## Requirement
Your answer should be the lines from the start of the records through the line with "(44_branch_bittest.md R166). -/", copied word for word.

**********

-- ==== Sys2Proof/Machine/Branch.lean ====
section
/-! DEFINITION. The conditional branches and BIT (44_branch_bittest.md). -/

namespace Sys2Proof.Machine

/-- BIT with its datum: flags only (44_branch_bittest.md R169). -/
def bitAct (m : Byte) (s : State) : State := setP (bitTest s.a m s.p) s

/-- `BCC $44`, Relative, $90 (44_branch_bittest.md R161). -/
def execBcc (off : Byte) (s : State) : Result := .next (withBranch (fun p => !p.c) off s)

/-- `BCS $44`, Relative, $B0 (44_branch_bittest.md R162). -/
def execBcs (off : Byte) (s : State) : Result := .next (withBranch (fun p => p.c) off s)

/-- `BEQ $44`, Relative, $F0 (44_branch_bittest.md R163). -/
def execBeq (off : Byte) (s : State) : Result := .next (withBranch (fun p => p.z) off s)

/-- `BNE $44`, Relative, $D0 (44_branch_bittest.md R164). -/
def execBne (off : Byte) (s : State) : Result := .next (withBranch (fun p => !p.z) off s)

/-- `BVC $44`, Relative, $50 (44_branch_bittest.md R165). -/
def execBvc (off : Byte) (s : State) : Result := .next (withBranch (fun p => !p.v) off s)

/-- `BVS $44`, Relative, $70 (44_branch_bittest.md R166). -/
def execBvs (off : Byte) (s : State) : Result := .next (withBranch (fun p => p.v) off s)

/-- `BPL $44`, Relative, $10 (44_branch_bittest.md R167). -/
def execBpl (off : Byte) (s : State) : Result := .next (withBranch (fun p => !p.n) off s)

/-- `BMI $44`, Relative, $30 (44_branch_bittest.md R168). -/
def execBmi (off : Byte) (s : State) : Result := .next (withBranch (fun p => p.n) off s)

/-- `BIT $44`, Zero Page, $24 (44_branch_bittest.md R169). -/
def execBitZp (lo : Byte) (s : State) : Result := .next (withRead (.memory (.zeroPage lo)) bitAct s)

/-- `BIT $4400`, Absolute, $2C (44_branch_bittest.md R169). -/
def execBitAbs (lo hi : Byte) (s : State) : Result := .next (withRead (.memory (.absolute lo hi)) bitAct s)

end Sys2Proof.Machine
end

**********

## Response to the exercise
-- ==== Sys2Proof/Machine/Branch.lean ====
section
/-! DEFINITION. The conditional branches and BIT (44_branch_bittest.md). -/

namespace Sys2Proof.Machine

/-- BIT with its datum: flags only (44_branch_bittest.md R169). -/
def bitAct (m : Byte) (s : State) : State := setP (bitTest s.a m s.p) s

/-- `BCC $44`, Relative, $90 (44_branch_bittest.md R161). -/
def execBcc (off : Byte) (s : State) : Result := .next (withBranch (fun p => !p.c) off s)

/-- `BCS $44`, Relative, $B0 (44_branch_bittest.md R162). -/
def execBcs (off : Byte) (s : State) : Result := .next (withBranch (fun p => p.c) off s)

/-- `BEQ $44`, Relative, $F0 (44_branch_bittest.md R163). -/
def execBeq (off : Byte) (s : State) : Result := .next (withBranch (fun p => p.z) off s)

/-- `BNE $44`, Relative, $D0 (44_branch_bittest.md R164). -/
def execBne (off : Byte) (s : State) : Result := .next (withBranch (fun p => !p.z) off s)

/-- `BVC $44`, Relative, $50 (44_branch_bittest.md R165). -/
def execBvc (off : Byte) (s : State) : Result := .next (withBranch (fun p => !p.v) off s)

/-- `BVS $44`, Relative, $70 (44_branch_bittest.md R166). -/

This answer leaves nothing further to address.